Mosque in Derna, Libya

The As-Sahabah Mosque (Arabic: مسجد الصحابة) is a mosque located in Derna, Libya. Built in 1975, it is located next to a cemetery containing the tombs of seventy-three Muslim soldiers of the Umayyad Caliphate who were casualties in the aftermath of the 7th-century Battle of Mamma.

== Etymology ==
The mosque is named after the Sahaba, the companions of the Islamic prophet Muhammad.

== History ==
After the Battle of Mamma in 688, the victorious Umayyad army led by Zuhayr ibn Qays al-Balawi headed back to Arabia, but were ambushed on the way home in Derna by a platoon of Byzantine raiders that were able to successfully eliminate all of them in order to avenge Kusaila, their Berber Christian ally who was killed in the earlier battle.
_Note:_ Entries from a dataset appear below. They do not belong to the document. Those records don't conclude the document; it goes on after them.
/-! ### The Registrar's port (R291, R359) -/

/-- One peer record as an event of the learn sequence (R291). -/
def peerEvent (s : State) (h stamp : Nat) (r : List Byte) : State :=
  let b := leAt r 8 1
  let op := leAt r 9 1
  let q := if b < 64 then pget s (pidTblPeerPortMap b) else 0x3F
  if q = 0x3F || (op != 1 && op != 2) then pinc s pidPeerRxBad
  else
    let s := pinc s pidPeerRxRecords
    submitEv s h (r.take 8) q stamp (if op = 1 then .learn q true else .peerDelete)

/-- The frame is a LEARN frame of a peer device (R66, R291): the offset of its records and their bytes. -/
def learnRecords (p : Packet) (bytes : List Byte) : List (List Byte) :=
  let o := p.get fOffType
  if bitsOf (p.get fPathCode) 3 4 = 8 then
    let body := (bytes.take (bytes.length - 4)).drop (o + 6)
    ((pieces 16 body).filter fun r => r.length = 16).take (leAt bytes (o + 4) 1)
  else []

/-- A PTP message of the peer delay exchange has come from a line port: the Registrar computes the link delay of the port, in a way that is
open (R359, R370; log entry 82). -/
def takeDelay (s : State) (p : Packet) : State :=
  let ours := pget s pidPtpProfile != 0 && pget s pidPtpClockType != 0 && pget s (pidPtpPortEnable (p.get fIngress)) = 1
  if p.get fIngress < 32 && foValid p 20 && (ptpType p = 3 || ptpType p = 10) && ours then
    pset { s with freeCtr := s.freeCtr + 1 } (pidTimePortLinkDelay (p.get fIngress)) (Config.linkDelay s.freeCtr).toNat
  else s

/-- Port 34 delivers the copy that it has selected: LEARN records to the learn engine of the packet's half, other frames to the Registrar
(R291, R359). -/
def execRegistrarRxDeliver (s : State) : Result :=
  match (getPort s 34).tx with
  | none => .next s
  | some t =>
    match t.out, getPkt s t.copy.pkt with
    | some bytes, some p =>
      let s := modPort s 34 fun x => { x with tx := none }
      let s := (learnRecords p bytes).foldl (fun s r => peerEvent s (hIdx p.half) (p.get fStamp) r) s
      .next (closeCopy (takeDelay s p) t.copy)
    | _, _ => .next s

/-- A frame for the peer device (R291). -/
def peerFrame (s : State) (rs : List (List Byte)) : List Byte :=
  sealFrame (beBytes 6 (pget s pidTblPeerDst) ++ beBytes 6 (pget s pidTblPeerSrc) ++ beBytes 2 0x88B5 ++ leBytes 1 2 ++ leBytes 1 1
    ++ leBytes 1 rs.length ++ leBytes 1 0 ++ rs.flatten)

/-- 64 records wait, or the batch time since the first has passed (R291). -/
def peerDue (s : State) : Bool :=
  64 ≤ s.tbl.peerRecs.length || (!s.tbl.peerRecs.isEmpty && s.tbl.peerSince + pget s pidTblPeerBatchUs * usCycles ≤ s.clk)
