-- ==== Sys2Proof/Machine/DispatchUnit.lean ====
section
/-! DEFINITION. The dispatch unit (R113, R121, R230 to R243, R251): selection, eligibility, placement, pre-emption, restoration, the
residency checks of a station, operation timers and stall reports. -/

namespace Sys2Proof.Machine

/-! ### Selection (R234) -/

/-- A candidate of the selection: task index, selection group, KEY, and the cycle in which it became ready. -/
structure Cand where
  idx : Nat
  group : Nat
  key : Nat
  ready : Nat
  deriving DecidableEq, Repr

/-- The selection group of a class (R234). -/
def selGroup (cls : Nat) : Nat := if bounded cls then 0 else if cls = clsControl then 1 else 2

/-- A shelved task may be selected: it was not in WAIT, or its wait is satisfied or timed out (R242); the cycle from which. -/
def shelfReady (clk : Nat) (st : Station) (t : Task) : Option Nat :=
  match homeEnt st t.thread with
  | none => none
  | some e =>
    match e.thread.wait with
    | none => some t.readyAt
    | some w => if w.satisfied then some t.readyAt else if w.deadline ≤ clk then some w.deadline else none

/-- The candidate that a task is, if any. -/
def candOf (clk : Nat) (st : Station) (i : Nat) (t : Task) : Option Cand :=
  let c (r : Nat) : Cand := { idx := i, group := selGroup t.cls, key := t.key.toNat, ready := r }
  match t.st with
  | .ready => some (c t.readyAt)
  | .shelved => (shelfReady clk st t).map c
  | _ => none

/-- `a` is selected before `b`: group, KEY by modular difference, the cycle of readiness, the lower index (R234). -/
def candBefore (a b : Cand) : Bool :=
  if a.group != b.group then a.group < b.group
  else if earlier32 a.key b.key then true
  else if earlier32 b.key a.key then false
  else if a.ready != b.ready then a.ready < b.ready
  else a.idx < b.idx

/-- The first candidate in selection order. -/
def firstCand (cs : List Cand) : Option Cand :=
  match cs with
  | [] => none
  | c :: rest =>
    match firstCand rest with
    | none => some c
    | some d => if candBefore d c then some d else some c

/-- The first `n` candidates in selection order. -/
def firstCands (n : Nat) (cs : List Cand) : List Cand :=
  match n with
  | 0 => []
  | n + 1 =>
    match firstCand cs with
    | none => []
    | some c => c :: firstCands n (cs.filter (· != c))

/-! ### Eligibility and placement (R43, R236, R237) -/

/-- A lane is marked in the bounded pool of the station's role (R43), under the newest edition. -/
def inPool (s : State) (k lane : Nat) : Bool :=
  match newestEd s with
  | none => true
  | some e => e.get (pidStnRoleCorePool (getStn s k).role (lane / 8) (lane % 8)) = 1

/-- The operation of a task contains HLOCK (R236). -/
def opLocks (s : State) (t : Task) : Bool :=
  match taskImage s t with
  | none => false
  | some img => hasHlock (opCode img t.node)

/-- A lane is marked in `hlp.role[r].lock_users` of the task's edition (R204). -/
def laneUser (s : State) (k lane : Nat) (t : Task) : Bool := bitOf (edGet s t.tag (pidHlpRoleLockUsers (getStn s k).role)) lane

/-- A thread is eligible for a task (R236). -/
def eligibleLane (s : State) (k lane : Nat) (t : Task) : Bool :=
  (!opLocks s t || laneUser s k lane t) &&
    (if bounded t.cls then inPool s k lane
     else if t.cls = clsControl then !inPool s k lane
     else (homeEnt (getStn s k) lane).isNone)

/-- A thread waits for dispatch; a halted one is not IDLE (R119, R273). -/
def idleLane (s : State) (k lane : Nat) : Bool := (getThr s k lane).st = .idle && (getThr s k lane).halt.isNone

/-- Eligible IDLE lanes of a core, lowest first. -/
def freeLanes (s : State) (k : Nat) (t : Task) (core : Nat) : List Nat :=
  ((List.range 8).map (8 * core + ·)).filter fun lane => idleLane s k lane && eligibleLane s k lane t

/-- Index of the affinity table (R237). -/
def affinityKey (p : Packet) (node : Nat) : Nat := (if p.flag flUnordered then 0 else p.get fDomain) % 512 * 8 + node

/-- The affine core of a task (R237). -/
def affineCore (s : State) (k : Nat) (t : Task) : Option Nat :=
  match sget none (getStn s k).affinity (affinityKey ((getPkt s t.pkt).getD {}) t.node) with
  | none => none
  | some a => if a % 256 = t.graph then some (a / 256) else none

/-- The IDLE thread on which a task is placed (R237). -/
def placeLane (s : State) (k : Nat) (t : Task) : Option Nat :=
  match (affineCore s k t).bind fun c => (freeLanes s k t c).head? with
  | some lane => some lane
  | none =>
    match argMin (fun c => 8 - (freeLanes s k t c).length) (List.range 12) with
    | none => none
    | some c => (freeLanes s k t c).head?

/-! ### Cancellation (R21, R240, R241) -/

/-- A shelved task is cancelled: its home entry becomes free, its bank locks are abandoned and its open message is aborted (R241). -/
def cancelShelved (s : State) (k i : Nat) (t : Task) : State :=
  match homeEnt (getStn s k) t.thread with
  | none => s
  | some e =>
    let s := abandonLocks s fun h => h.master = masterId k t.thread && h.task = i
    let s := match e.thread.openMsg with
      | none => s
      | some m => chanAbort s (chanHalf s k) m.ch
    setShelf s k t.thread none

/-- A pass over its residency limit: every task that is not RUNNING is cancelled, and the packet takes RESIDENCY (R240, R241). The pass is
complete when no task of it is left. -/
def cancelPass (s : State) (k pkt : Nat) : State :=
  let s := (passTasks (getStn s k) pkt).foldl (fun s it => if it.2.st = .shelved then cancelShelved s k it.1 it.2 else s) s
  let s := modPkt s pkt fun p => { p with cancel := some dResidency }
  let s := modStn s k fun st => cancelTasks st pkt fun t => t.st != .running && t.st != .done
  checkPass s k pkt

/-- The packet of a task is standard or control and over its limit (R21). -/
def taskOver (s : State) (t : Task) : Bool := !bounded t.cls && (getPkt s t.pkt).any fun p => overResidency s p

/-! ### Dispatch, restoration and pre-emption (R113, R195, R232, R238, R242) -/

/-- STATE becomes empty at dispatch in every slot of a class half that is not pending (R195). -/
def clearSlots (lane : Nat) (std : Bool) (m : Sparse Slot) : Sparse Slot :=
  (List.range 8).foldl (fun m r => smod {} m (slotKey lane std r) fun x => if x.st = 1 then x else { x with st := 0 }) m

/-- The thread as a dispatch leaves it (R113, R147). -/
def freshThread (th : Thread) (clk i : Nat) (pc : BitVec 18) (p : Packet) : Thread :=
  { th with
    st := .running, g := [], preds := 0, pc := pc, repActive := false, repLeft := 0, wbank := 0, slots := 0, task := i, wait := none,
    ended := false, endAt := 0, head := p.head, desc := p.desc, stored := [], openMsg := none, since := clk }

/-- The CORE cycle at which a task's operation timer expires, none when it is off (R231, R233). -/
def timerOf (s : State) (t : Task) : Option Nat :=
  let n := edGet s t.tag (pidDispGraphOpTimer t.graph t.node)
  if n = 0 then none else some (s.clk + n)

/-- The arrival flag at a dispatch or a restoration: the operation's channel holds a published message (R231, R267). -/
def arrivalAtStart (s : State) (k i : Nat) : State :=
  let t := getTask s k i
  match arrivalOf s t with
  | none => s
  | some (ch, f) => if (getChan s (chanHalf s k) ch).pub.isEmpty then s else deliverLive s k i t.gen f

/-- Starts a task on an IDLE thread (R113, R232, R237, R267). -/
def startTask (s : State) (k lane i : Nat) : State :=
  let t := getTask s k i
  let p := (getPkt s t.pkt).getD {}
  let pc := entryPc s k t
  let timer := timerOf s t
  let s := modStn s k fun st => { st with
    threads := smod {} st.threads lane fun th => freshThread th s.clk i pc p
    slots := clearSlots lane (t.cls = 0) st.slots
    affinity := sset none st.affinity (affinityKey p t.node) (some (lane / 8 * 256 + t.graph))
    tasks := smod {} st.tasks i fun t =>
      { t with st := .running, flags := t.flags &&& ~~~ t.mask, mask := 0, thread := lane, timerAt := timer } }
  pinc (arrivalAtStart s k i) (pidDispSDispatched k)

/-- A restored thread: its wait has been satisfied (p7 0) or has timed out (p7 1), or it was not waiting (R173, R242). -/
def resumedThread (th : Thread) : Thread × BitVec 16 :=
  match th.wait with
  | none => (th, 0)
  | some w => if w.satisfied then (wakeThread th, w.mask) else (timeoutThread th, 0)

/-- Restores a shelved task on the thread it left (R205, R242, R243, R267). -/
def resumeTask (s : State) (k i : Nat) : State :=
  let t := getTask s k i
  let lane := t.thread
  match homeEnt (getStn s k) lane with
  | none => s
  | some e =>
    let (th, used) := resumedThread e.thread
    let s := setShelf s k lane none
    let s := modThr s k lane fun old =>
      { th with st := .running, since := s.clk, halt := old.halt, lastAt := old.lastAt, squashAt := old.squashAt, lkgrp := old.lkgrp
                tbase := old.tbase, chsel := old.chsel, nowHi := old.nowHi }
    let s := modTask s k i fun t => { t with st := .running, flags := t.flags &&& ~~~ used, mask := 0 }
    let s := pinc (arrivalAtStart s k i) (pidDispSResumed k)
    match e.relock with
    | none => s
    | some r => requestHelper s k { r with since := s.clk }

/-- The task of a lane may be pre-empted (R205, R210, R238): a standard task that neither holds the helper lock nor runs an emulation
handler. -/
def victimOk (s : State) (k lane : Nat) (t : Task) : Bool :=
  let th := getThr s k lane
  th.st = .running && isStandard s k lane && !holdsHelper (getStn s k) lane && !inEmu (getStn s k) lane && eligibleLane s k lane t

/-- The victim: on the affine core if it has one, else on any core; the most recently dispatched, ties to the lower master identity
(R238). A draining station pre-empts nothing (R134). -/
def chooseVictim (s : State) (k : Nat) (t : Task) : Option Nat :=
  if (getStn s k).st = 2 then none
  else
    let all := (List.range 96).filter fun lane => victimOk s k lane t
    let latest (l : List Nat) := argMin (fun lane => s.clk - (getThr s k lane).since) l
    match (affineCore s k t).bind fun c => latest (all.filter fun lane => lane / 8 = c) with
    | some lane => some lane
    | none => latest all

/-- The request for the helper lock that a lane has queued. -/
def queuedLock (st : Station) (lane : Nat) : Option LockReq := st.lockQueue.find? fun r => r.lane = lane

/-- Moves the standard task of a lane to its home entry, or cancels it when its pass is over its residency limit (R205, R241 to R243); what it
has not committed is squashed (R185). -/
def shelveTask (s : State) (k lane : Nat) : State :=
  let s := squash s k lane
  let th := { getThr s k lane with halt := none }
  let i := th.task
  let t := getTask s k i
  let relock := queuedLock (getStn s k) lane
  let s := withdrawHelper s k lane
  if (getPkt s t.pkt).any fun p => p.cancel = some dResidency then
    let s := abandonLocks s fun h => h.master = masterId k lane && h.task = i
    let s := abortOpen s k lane
    let s := modTask s k i fun t => { t with st := .done, cancelled := true }
    checkPass (modThr s k lane idleThread) k t.pkt
  else
    let ent : ShelfEnt := { kind := .home, lane := lane, thread := th, relock := relock }
    let s := setShelf s k lane (some ent)
    let s := modTask s k i fun t => { t with st := .shelved, readyAt := s.clk }
    pinc (modThr s k lane idleThread) (pidDispSPreempted k)

/-- Finds a thread for a READY task and starts it, pre-empting where it may (R237, R238); false when it stays READY. -/
def placeTask (s : State) (k i : Nat) (t : Task) : State × Bool :=
  match placeLane s k t with
  | some lane => (startTask s k lane i, true)
  | none =>
    if t.cls = clsStandard then (s, false)
    else
      match chooseVictim s k t with
      | some lane => (startTask (shelveTask s k lane) k lane i, true)
      | none => (pinc s (pidDispSNoThread k), false)

/-- One candidate: the residency check, then placement or restoration (R121, R237, R240). The check of an earlier candidate may have cancelled
it. -/
def tryCand (s : State) (k : Nat) (c : Cand) : State × Bool :=
  let t := getTask s k c.idx
  if t.st != .ready && t.st != .shelved then (s, false)
  else if taskOver s t then (cancelPass s k t.pkt, false)
  else
    match t.st with
    | .ready => placeTask s k c.idx t
    | .shelved => if idleLane s k t.thread then (resumeTask s k c.idx, true) else (s, false)
    | _ => (s, false)

/-- Considers candidates in order until two tasks have been started (R235). -/
def tryCands (s : State) (k started : Nat) (cs : List Cand) : State :=
  match cs with
  | [] => s
  | c :: rest =>
    if 2 ≤ started then s
    else
      let (s, ok) := tryCand s k c
      tryCands s k (started + b2n ok) rest

/-- One CORE cycle of a station's dispatch unit: up to four candidates, at most two dispatches (R234 to R243). -/
def execDispatch (f : Fin 17) (s : State) : Result :=
  let k := f.val
  let st := getStn s k
  .next (tryCands s k 0 (firstCands 4 ((occupied st).filterMap fun it => candOf s.clk st it.1 it.2)))

/-! ### The residency scan (R241) -/

/-- The scan examines tasks of standard and control packets that are not RUNNING (R241). -/
def scanHits (s : State) (t : Task) : Bool := (t.st = .pending || t.st = .ready || t.st = .shelved) && taskOver s t

/-- The scan visits one entry (R241). -/
def execResidencyScan (f : Fin 17) (s : State) : Result :=
  let k := f.val
  let i := (getStn s k).scan
  let t := getTask s k i
  let s := modStn s k fun st => { st with scan := (i + 1) % 4096 }
  .next (if scanHits s t then cancelPass s k t.pkt else s)

/-! ### Operation timers (R231) -/

/-- The timer of a task has expired: its flag is set; before that nothing happens (R231). -/
def execOperationTimer (f : Fin 17) (idx : BitVec 12) (s : State) : Result :=
  let k := f.val
  let t := getTask s k idx.toNat
  match t.timerAt with
  | none => .next s
  | some u =>
    if u ≤ s.clk && (t.st = .running || t.st = .shelved) then
      let s := modTask s k idx.toNat fun t => { t with timerAt := none }
      .next (deliverLive s k idx.toNat t.gen (edGet s t.tag (pidDispGraphOpTimerFlag t.graph t.node)))
    else .next s

/-! ### Stalls (R251, R495) -/

/-- The report of a stall: cycles and the tasks in the store. -/
def reportStall (s : State) (k ty cls bit : Nat) : State :=
  let st := getStn s k
  let n := stallCount s.clk st
  let s := modStn s k fun st => { st with stallSeen := st.stallSeen + bit }
  report s k ty cls (0x1000 + k) (n % 2 ^ 32) (occupied st).length 0

/-- The stall count has reached a limit and its report has not been made in this episode (R251). -/
def stallDue (s : State) (k limit bit : Nat) : Bool :=
  let st := getStn s k
  !(occupied st).isEmpty && limit ≤ stallCount s.clk st && st.stallSeen / bit % 2 = 0

/-- STATION_STALL at 4,096 cycles; before that nothing happens (R251). -/
def execStationStall (f : Fin 17) (s : State) : Result :=
  let k := f.val
  if stallDue s k 4096 1 then .next (reportStall (pinc s (pidDispSStall k)) k 0x05 clsMajor 1) else .next s

/-- STATION_STALL_LONG at the largest graph bound plus 4,096 cycles; before that nothing happens (R251). -/
def execStationStallLong (f : Fin 17) (s : State) : Result :=
  let k := f.val
  if stallDue s k (largestBound s + 4096) 2 then .next (reportStall s k 0x06 clsCritical 2) else .next s

end Sys2Proof.Machine
end

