/-- CAPTURE_STATUS (R392). -/
def execCaptureStatus (h : CmdHdr) (ps : List Byte) (s : State) : Result :=
  hostCmdN s h 0x0602 0 ps 0 fun s =>
    let head := nextHead (captureBytes s) (guarded s) s.hbm.head 8
    answer s (leBytes 8 head ++ leBytes 4 s.hbm.seq ++ leBytes 4 (oldestSeq s)
      ++ (List.range 4).flatMap fun w => winBytes s (getWin s w))

end Sys2Proof.Machine
end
Out of respect for their rivals, the Byzantine soldiers buried the seventy-three slain Muslim soldiers at a nearby field. During the Ottoman rule over Libya, three domed shrines were erected over the graves of Zuhayr ibn Qays al-Balawi as well as two other Sahaba, Abdullah ibn Barr and Abu Mansur al-Farsi. It also served as a burial place for the villagers as well as the governors of Ottoman Tripolitania, which included an individual named Muhammad Bey, who commissioned a tomb for himself in the cemetery.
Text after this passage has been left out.